Nie pamiętam czy już o tym wspominałam, ale jednym z ulubionych powiedzonek kulinarnych mojego męża jest „dużo mięsa i sosu” ;) W zasadzie na większość pytań do niego na co by miał ochotę, słyszę taką odpowiedź. Ja z kolei aż taką wielką fanką sosów nie jestem. Owszem jakieś delikatne, pomidorowe no i właśnie na bazie mleka kokosowego! Tak! Jeśli miałabym wybierać to sos na bazie mleka kokosowego byłby moim ulubionym. Przypomniało mi się jak latem przygotowywałam szaszłyki z kurczakiem i ananasem i zapragnęłam przenieść te smaki na patelnię. Wymyśliłam kurczaka Piña colada: połączenie kurczaka z mlekiem kokosowym, ananasem, ostrą papryczką, limonką i wiórkami kokosowymi! Mniam! Mąż miał swoje „dużo mięsa i sosu”, a ja aromatyczne lekkie danie.

Kurczak Piña colada

Składniki:

4 porcje

  • 500 g piersi z kurczaka
  • duża puszka mleka kokosowego
  • 150 g świeżego ananasa
  • papryczka chili czerwona
  • pęczek natki pietruszki
  • sok z ½ limonki
  • starta skórka z ½ limonki
  • 4 łyżki wiórków kokosowych
  • 1 większy ząbek czosnku
  • ½ łyżeczki trawy cytrynowej (użyłam liofilizowanej)
  • ½ łyżeczki kolendry (użyłam liofilizowanej)
  • łyżka oleju kokosowego
  • sól
  • pieprz

Wykonanie:

Kurczaka kroimy w grubszą kostkę i przyprawiamy solą oraz pieprzem. Odstawiamy. Z papryczki chili wyjmujemy gniazda nasienne i kroimy w paseczki. Pietruszkę siekamy, a ananasa kroimy w średniej wielkości kostkę. Czosnek przeciskamy przez praskę. Wiórki kokosowe mielimy na proszek.

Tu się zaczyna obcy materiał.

theorem test_pvu64 : seen varView (exec .pvu64 (start (listed [0x80]) 8 8 0)) = some (0, 0, 8, true) := by decide

theorem test_pvs32 :
    seen varView (exec .pvs32 (start (listed [0x7F]) 8 8 0)) = some (0xFFFFFFFFFFFFFFC0, 0, 8, false) := by decide

theorem test_pvs64 :
    seen varView (exec .pvs64 (start (listed [0x81, 0x01]) 16 16 0)) = some (0xFFFFFFFFFFFFFFBF, 0, 16, false) := by
  decide

/-- S2, the second write. -/
theorem test_wrr :
    seen (fun t => (t.len, t.cnt, firstBytes 1 t))
      (exec .wrr { start (listed [0x0E]) 4 0 0 with lo := 0, hi := 15, val := 9 }) = some (8, 4, [0x9E]) := by decide

/-- R187: out of the range and the buffer full is `DOMAIN`. -/
theorem test_wrr_domain_first :
    seen record (exec .wrr { start [] 128 0 0 with lo := 0, hi := 15, val := 16 }) = some (4, 0x00000030) := by decide

/-- Section 2.6, read side: the sum wraps. -/
theorem test_rdr_wraps :
    seen (fun t => (t.val, t.pos))
      (exec .rdr { start (listed [0x0F]) 4 4 0 with lo := 0x7FFFFFFFFFFFFFF6, hi := 0x7FFFFFFFFFFFFFFF }) =
      some (0x8000000000000005, 4) := by decide

theorem test_rdr_domain :
    seen record (exec .rdr { start (listed [0x0F]) 4 4 0 with lo := 7, hi := 3 }) = some (4, 0x00000031) := by decide

/-- R173. -/
theorem test_pkr :
    seen (fun t => (t.val, t.pos, t.cnt)) (exec .pkr { start (listed [0x9E]) 8 8 4 with lo := 0, hi := 15 }) =
      some (9, 4, 4) := by decide

/-- Section 2.8: `STATUS` reads 0x11, `LENB` 2, `CAP` 128; `MemWr(16, 0xAA)` changes nothing. -/
theorem test_host :
    readReg { start [] 13 0 0 with fcode := 1, trunc := true } 5 = 0x11 ∧ readReg (start [] 13 0 0) 9 = 2 ∧
    readReg (start [] 13 0 0) 12 = 128 ∧ seen id (perform (.memWr 16 0xAA) (start [] 0 0 0)) = some (start [] 0 0 0) ∧
    seen id (perform (.writeReg 1 0x100000005) (start [] 0 0 0)) = some { start [] 0 0 0 with ofs := 5 } := by decide

/-! ## Values that meet the hypotheses of the statements

One theorem for each statement of Obligations.lean that has hypotheses, clause by clause, at the ends of the ranges.
A premise `exec i s = .next t` is met by the state the command answers. -/

/-- The state a step or a command answers. -/
def answer (s : State) : Result → State
  | .next t => t
  | .fault _ => s
  | .refused _ => s

theorem next_of_seen {r : Result} {t : State} (h : seen id r = some t) : r = .next t := by
  cases r <;> simp_all [seen]

/-- An engine with one host transaction to come. -/
def with1 (s : State) (t : Transaction) : State := { s with pending := [t] }

/-- A state that meets the invariants with every cursor at its bound. -/
def full : State := start (listed [0xFF, 0x01]) 128 128 128

theorem full_inv : full.Inv := by constructor <;> decide

theorem witness_EncodeOfDecode : decode 0x00004010 = .ok (.wru 64) ∧ decode 0x00000032 = .ok .pkr := by decide

theorem witness_DecodeClasses :
    legalWord 0x00004010 ∧ legalWord 0x00002014 ∧ countOutOfRange 0x00004110 ∧ countOutOfRange 0x00002114 ∧
    illegalWord 0x00008010 ∧ illegalWord 0x00000101 :=
  ⟨by decide, by decide, by decide, by decide, by decide, by decide⟩

theorem witness_StepRunsDecodedCommand :
    ((with1 (start [] 0 0 0) (.cmd 0x00000D10)).pending = .cmd 0x00000D10 :: [] ∧
      decode 0x00000D10 = .ok (.wru 13)) ∧
    ((with1 (start [] 0 0 0) (.writeReg 4 0xFFFFFFFF00000001)).pending = .writeReg 4 0xFFFFFFFF00000001 :: [] ∧
      decode ((0xFFFFFFFF00000001 : Word64).setWidth 32) = .ok .srst) := by decide

theorem witness_FaultGate :
    let s := { start [] 0 0 0 with fcode := 1, fcmd := 0x112 }
    ((with1 s (.cmd 0x00000101)).pending = .cmd 0x00000101 :: [] ∧ (with1 s (.cmd 0x00000101)).fcode ≠ 0 ∧
      (0x00000101 : Word32) ≠ 0x00000001) ∧
    ((with1 s (.cmd 0x00000001)).pending = .cmd 0x00000001 :: [] ∧ (with1 s (.cmd 0x00000001)).fcode ≠ 0) := by decide

theorem witness_IllegalWordFaults :
    (with1 full (.cmd 0x00008010)).pending = .cmd 0x00008010 :: [] ∧ (with1 full (.cmd 0x00008010)).fcode = 0 ∧
    illegalWord 0x00008010 := by decide

theorem witness_CountOutOfRangeFaults :
    (with1 full (.cmd 0x00004112)).pending = .cmd 0x00004112 :: [] ∧ (with1 full (.cmd 0x00004112)).fcode = 0 ∧
    countOutOfRange 0x00004112 ∧ countOutOfRange 0x00000012 := by decide
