-- ==== Sys2Proof/Config.lean ====
section
/-! DEFINITION. What the spec fixes as a parameter (00_scope.md section 5) and what it leaves open. -/

namespace Sys2Proof

/-- `NBUF`, the capacity of each byte buffer (R16). -/
def Config.nbuf : Nat := 256

/-- `XW`, the widest field `XBITS` returns, in bits (R113). -/
def Config.xw : Nat := 64

/-- `MIC11`, the data-frame MIC of version 1.1 (R184): a total function of FNwkSIntKey, SNwkSIntKey,
direction, DevAddr, FCnt32 and the message to a four-byte string, of which the spec asserts nothing
else. It has no body, so nothing can be proved of its values. Log entry 5. -/
opaque Config.mic11 : Block → Block → BitVec 1 → BitVec 32 → BitVec 32 → List Byte → Quad

/-- The draws of R11: `freeRead n` is the value that the n-th `HostRead` of an invalid register or key
slot returns ("any value of the register's width (a draw; two reads may differ)"), before it is cut to
that width. It has no body. Log entry 3. -/
opaque Config.freeRead : Nat → BitVec 128

end Sys2Proof
end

Na patelni rozgrzewamy olej kokosowy. Podsmażamy przez ok. 30 sekund papryczkę chili i czosnek.
Dodajemy pierś z kurczaka i smażymy, aż zmieni kolor na biały. Dorzucamy ananasa, wiórki kokosowe, kolendrę i trawę cytrynową. Po kilku minutach wlewamy mleko kokosowe.
Następnie dodajemy skórkę i sok z limonki. W razie potrzeby doprawiamy jeszcze solą i pieprzem.

Tuż przed podaniem wsypujemy posiekaną natkę pietruszki.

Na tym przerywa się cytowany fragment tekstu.